At age 19 I got pregnant with my oldest daughter and everything changed. The second I found out I was pregnant, after freaking out, I decided that I had to grow up and not spend so much money on myself. I realized that I would have to care for another human life aside from my own and spend my money on raising this child. I always say it was an overnight transformation, and it really was. Once the realization hit that I was having a child, I changed my ways and grew up. I opened a savings account and started to save money for when she came, I applied for a credit card and used that towards furniture and necessities for her, I got a job and did everything I could to divvy up my money properly and felt amazing for doing that.
Once she was born I devoted myself to Alayna and made sure she had everything that she needed. When I would go shopping I would look at things I loved and wanted, but then I would put them back. Knowing that I had other responsibilities made me feel great that I was able to do that.

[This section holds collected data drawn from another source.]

-- ==== Sys2Proof/Safety.lean ====
section
/-! DEFINITION. The terms claims use: the invariant of a state, the end of a run (70_reset_and_hazards.md R411), a run without
faults, fairness of the host (R424), and which pieces of state an instruction may write (10_state.md R22 to R38). -/

namespace Sys2Proof.Machine

/-- The invariant every state of a run has: memory is in canonical form within RAM's 4096 bytes (R50; log 6). The ranges of
the other fields are in their types. -/
def State.Inv (s : State) : Prop := s.ram.wf s.params.font = true

/-! ### The end of a run (R411) -/

/-- The opcode at PC is 1NNN with NNN = PC, and PC <= 0xFFE (R411). -/
def atSelfJump (s : State) : Bool :=
  match fetch s with
  | .error _ => false
  | .ok op =>
    match decode op with
    | some (.jp nnn) => addrOperand nnn == s.pc
    | _ => false

/-- The observable end of a run: the first state, reached by a successful STEP, that is at a self-jump; `none` when the
commands reach none. A faulted STEP is never an end (R411). -/
def runEnd (cs : List Command) (s : State) : Option State :=
  match cs with
  | [] => none
  | .step rand :: rest =>
    match stepWith rand s with
    | .next t => if atSelfJump t then some t else runEnd rest t
    | _ => runEnd rest s
  | c :: rest => runEnd rest (perform c s).1

/-- A run without faults: every response has code 0 (R300). -/
def faultFree (cs : List Command) (s : State) : Bool := (performAll cs s).2.all fun r => resultCode r == 0

/-! ### Fairness of the host (R424, R345): premises of claims about progress, of which the machine guarantees none -/

/-- TICKs keep coming: after any command there is a later TICK, at no stated rate (R424). -/
def TicksRecur (sched : Schedule) : Prop := ∀ n, ∃ m, n ≤ m ∧ sched m = .tick

/-- STEPs keep coming (R345, R422). -/
def StepsRecur (sched : Schedule) : Prop := ∀ n, ∃ m rand, n ≤ m ∧ sched m = .step rand

/-- Command n is a STEP, and the host holds some key down across it: that key is down when the STEP runs (R232, R345). -/
def KeyHeldAtStep (sched : Schedule) (s : State) (n : Nat) : Prop :=
  (∃ rand, sched n = .step rand) ∧ ∃ k : Fin 16, (stateBefore sched s n).keys[k.val] = true

/-- The host eventually holds a key down across a STEP (R424). -/
def KeyEventuallyHeld (sched : Schedule) (s : State) : Prop := ∃ n, KeyHeldAtStep sched s n

/-- A host that is fair in all three: STEPs and TICKs keep coming, and after any command a key is again held across a STEP, so
that every wait a run reaches finds one (R345, R424). -/
structure FairHost (sched : Schedule) (s : State) : Prop where
  steps : StepsRecur sched
  ticks : TicksRecur sched
  keys : ∀ n, ∃ m, n ≤ m ∧ KeyHeldAtStep sched s m

/-! ### What an instruction may write -/

/-- The register an instruction may write as VX (R23). FX65's block is `loadsBlock`. -/
def destReg : Instr → Option Reg
  | .ldImm x _ => some x
  | .addImm x _ => some x
  | .ldReg x _ => some x
  | .orReg x _ => some x
  | .andReg x _ => some x
  | .xorReg x _ => some x
  | .addReg x _ => some x
  | .sub x _ => some x
  | .shr x _ => some x
  | .subn x _ => some x
  | .shl x _ => some x
  | .rnd x _ => some x
  | .ldVxDt x => some x
  | .ldVxK x => some x
  | .cls | .ret | .jp _ | .call _ | .seImm _ _ | .sneImm _ _ | .seReg _ _ | .sneReg _ _ | .ldI _ | .jpV0 _ => none
  | .drw _ _ _ | .skp _ | .sknp _ | .ldDtVx _ | .ldStVx _ | .addIVx _ | .ldFVx _ | .ldBVx _ | .ldMemVx _ => none
  | .ldVxMem _ => none

/-- The six instructions that write VF as a flag (R22). -/
def writesFlag : Instr → Bool
  | .addReg _ _ | .sub _ _ | .subn _ _ | .shr _ _ | .shl _ _ | .drw _ _ _ => true
  | .cls | .ret | .jp _ | .call _ | .seImm _ _ | .sneImm _ _ | .seReg _ _ | .ldImm _ _ | .addImm _ _ => false
  | .ldReg _ _ | .orReg _ _ | .andReg _ _ | .xorReg _ _ | .sneReg _ _ | .ldI _ | .jpV0 _ | .rnd _ _ => false
  | .skp _ | .sknp _ | .ldVxDt _ | .ldVxK _ | .ldDtVx _ | .ldStVx _ | .addIVx _ | .ldFVx _ | .ldBVx _ => false
  | .ldMemVx _ | .ldVxMem _ => false

/-- FX65 writes the block V0..VX (R23, R207). -/
def loadsBlock : Instr → Option Reg
  | .ldVxMem x => some x
  | .cls | .ret | .jp _ | .call _ | .seImm _ _ | .sneImm _ _ | .seReg _ _ | .ldImm _ _ | .addImm _ _ => none
  | .ldReg _ _ | .orReg _ _ | .andReg _ _ | .xorReg _ _ | .addReg _ _ | .sub _ _ | .shr _ _ | .subn _ _ => none
  | .shl _ _ | .sneReg _ _ | .ldI _ | .jpV0 _ | .rnd _ _ | .drw _ _ _ | .skp _ | .sknp _ | .ldVxDt _ => none
  | .ldVxK _ | .ldDtVx _ | .ldStVx _ | .addIVx _ | .ldFVx _ | .ldBVx _ | .ldMemVx _ => none

/-- Whether an instruction may write V[r] (R22, R23): r is its destination, or VF and it writes the flag, or r is in the block
of FX65. -/
def mayWriteReg (i : Instr) (r : Reg) : Bool :=
  (destReg i == some r) || (writesFlag i && r == regF) ||
    (match loadsBlock i with
     | some x => decide (r.val ≤ x.val)
     | none => false)

/-- How many bytes an instruction stores, from address I up: three for FX33, X + 1 for FX55, none for the others (R56). -/
def storeCount : Instr → Nat
  | .ldBVx _ => 3
  | .ldMemVx x => x.val + 1
  | .cls | .ret | .jp _ | .call _ | .seImm _ _ | .sneImm _ _ | .seReg _ _ | .ldImm _ _ | .addImm _ _ => 0
  | .ldReg _ _ | .orReg _ _ | .andReg _ _ | .xorReg _ _ | .addReg _ _ | .sub _ _ | .shr _ _ | .subn _ _ => 0
  | .shl _ _ | .sneReg _ _ | .ldI _ | .jpV0 _ | .rnd _ _ | .drw _ _ _ | .skp _ | .sknp _ | .ldVxDt _ => 0
  | .ldVxK _ | .ldDtVx _ | .ldStVx _ | .addIVx _ | .ldFVx _ | .ldVxMem _ => 0

/-- The instructions that read key levels (R36). -/
def readsKeys : Instr → Bool
  | .skp _ | .sknp _ | .ldVxK _ => true
  | .cls | .ret | .jp _ | .call _ | .seImm _ _ | .sneImm _ _ | .seReg _ _ | .ldImm _ _ | .addImm _ _ => false
  | .ldReg _ _ | .orReg _ _ | .andReg _ _ | .xorReg _ _ | .addReg _ _ | .sub _ _ | .shr _ _ | .subn _ _ => false
  | .shl _ _ | .sneReg _ _ | .ldI _ | .jpV0 _ | .rnd _ _ | .drw _ _ _ | .ldVxDt _ => false
  | .ldDtVx _ | .ldStVx _ | .addIVx _ | .ldFVx _ | .ldBVx _ | .ldMemVx _ | .ldVxMem _ => false

/-- How many bytes from address I an instruction's data access covers: DXYN reads N, FX33 writes 3, FX55 writes and FX65 reads
X + 1, the others none (R56). -/
def accessCount : Instr → Nat
  | .drw _ _ n => n.toNat
  | .ldBVx _ => 3
  | .ldMemVx x => x.val + 1
  | .ldVxMem x => x.val + 1
  | .cls | .ret | .jp _ | .call _ | .seImm _ _ | .sneImm _ _ | .seReg _ _ | .ldImm _ _ | .addImm _ _ => 0
  | .ldReg _ _ | .orReg _ _ | .andReg _ _ | .xorReg _ _ | .addReg _ _ | .sub _ _ | .shr _ _ | .subn _ _ => 0
  | .shl _ _ | .sneReg _ _ | .ldI _ | .jpV0 _ | .rnd _ _ | .skp _ | .sknp _ | .ldVxDt _ => 0
  | .ldVxK _ | .ldDtVx _ | .ldStVx _ | .addIVx _ | .ldFVx _ => 0

/-- The skip instructions (R120). -/
def isSkip : Instr → Bool
  | .seImm _ _ | .sneImm _ _ | .seReg _ _ | .sneReg _ _ | .skp _ | .sknp _ => true
  | .cls | .ret | .jp _ | .call _ | .ldImm _ _ | .addImm _ _ | .ldReg _ _ | .orReg _ _ | .andReg _ _ => false
  | .xorReg _ _ | .addReg _ _ | .sub _ _ | .shr _ _ | .subn _ _ | .shl _ _ | .ldI _ | .jpV0 _ | .rnd _ _ => false
  | .drw _ _ _ | .ldVxDt _ | .ldVxK _ | .ldDtVx _ | .ldStVx _ | .addIVx _ | .ldFVx _ | .ldBVx _ => false
  | .ldMemVx _ | .ldVxMem _ => false

/-- The instructions that set PC to a target (R25). -/
def isTransfer : Instr → Bool
  | .ret | .jp _ | .call _ | .jpV0 _ => true
  | .cls | .seImm _ _ | .sneImm _ _ | .seReg _ _ | .sneReg _ _ | .skp _ | .sknp _ | .ldImm _ _ | .addImm _ _ => false
  | .ldReg _ _ | .orReg _ _ | .andReg _ _ | .xorReg _ _ | .addReg _ _ | .sub _ _ | .shr _ _ | .subn _ _ => false
  | .shl _ _ | .ldI _ | .rnd _ _ | .drw _ _ _ | .ldVxDt _ | .ldVxK _ | .ldDtVx _ | .ldStVx _ | .addIVx _ => false
  | .ldFVx _ | .ldBVx _ | .ldMemVx _ | .ldVxMem _ => false

/-- Row r, column c of the sprite at I has a 1 bit; bit 7 is column 0 (R172, R173). -/
def spriteHas (s : State) (r c : Nat) : Bool := (s.byteAt (s.i.toNat + r)).getLsbD (7 - c)

/-- A 1 bit of the sprite DXYN draws falls on pixel (px, py): column c at (VX mod 64 + c) mod 64, row r at
(VY mod 32 + r) mod 32 (R172, R174). -/
def SpriteCovers (s : State) (x y : Reg) (n : BitVec 4) (px py : Nat) : Prop :=
  ∃ r c, r < n.toNat ∧ c < 8 ∧ spriteHas s r c = true ∧
    px = ((s.getV x).toNat % 64 + c) % 64 ∧ py = ((s.getV y).toNat % 32 + r) % 32

/-- A record IMPORT accepts: every check of R408, field by field. -/
def RecordWellFormed (r : StateRecord) : Prop :=
  (∃ l, r.ram = some l ∧ l.length = 4096 ∧ ∀ b ∈ l, b ≤ 0xFF) ∧
  (∃ l, r.v = some l ∧ l.length = 16 ∧ ∀ b ∈ l, b ≤ 0xFF) ∧
  (∃ w, r.i = some w ∧ w ≤ 0xFFFF) ∧
  (∃ w, r.pc = some w ∧ w ≤ 0xFFFF) ∧
  (∃ l, r.stack = some l ∧ l.length = 16 ∧ ∀ w ∈ l, w ≤ 0xFFFF) ∧
  (∃ d, r.sp = some d ∧ d ≤ 16) ∧
  (∃ b, r.dt = some b ∧ b ≤ 0xFF) ∧
  (∃ b, r.st = some b ∧ b ≤ 0xFF) ∧
  (∃ g, r.disp = some g ∧ g.length = 64 ∧ ∀ col ∈ g, col.length = 32) ∧
  r.extraFields = 0

/-- A command that replaces the program's state: LOAD or IMPORT (R309, R401). -/
def replacesState : Command → Bool
  | .load _ => true
  | .importState _ => true
  | .step _ | .tick | .keyDown _ | .keyUp _ | .displayRead | .exportState => false

/-- The same outcome with its next state changed by `f`. -/
def mapNext (f : State → State) (r : StepResult) : StepResult :=
  match r with
  | .next t => .next (f t)
  | .fault e => .fault e
  | .refused n => .refused n

end Sys2Proof.Machine
end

Now that I am 28 years old and a mother of 2 beautiful little girls, I splurge occasionally on myself but buy my kids everything they need first and foremost. I am a little more lenient with myself and spending however if my girls need something I will put my own wants aside and spend the extra money on them. My girls are my life and I am extremely thankful to them and for them. If I didn't have my babies I probably would be in much more debt than I am in now due to irresponsibility. Because of them I know how to sacrifice in order to make them happy and have them well cared for.
I love you, girls!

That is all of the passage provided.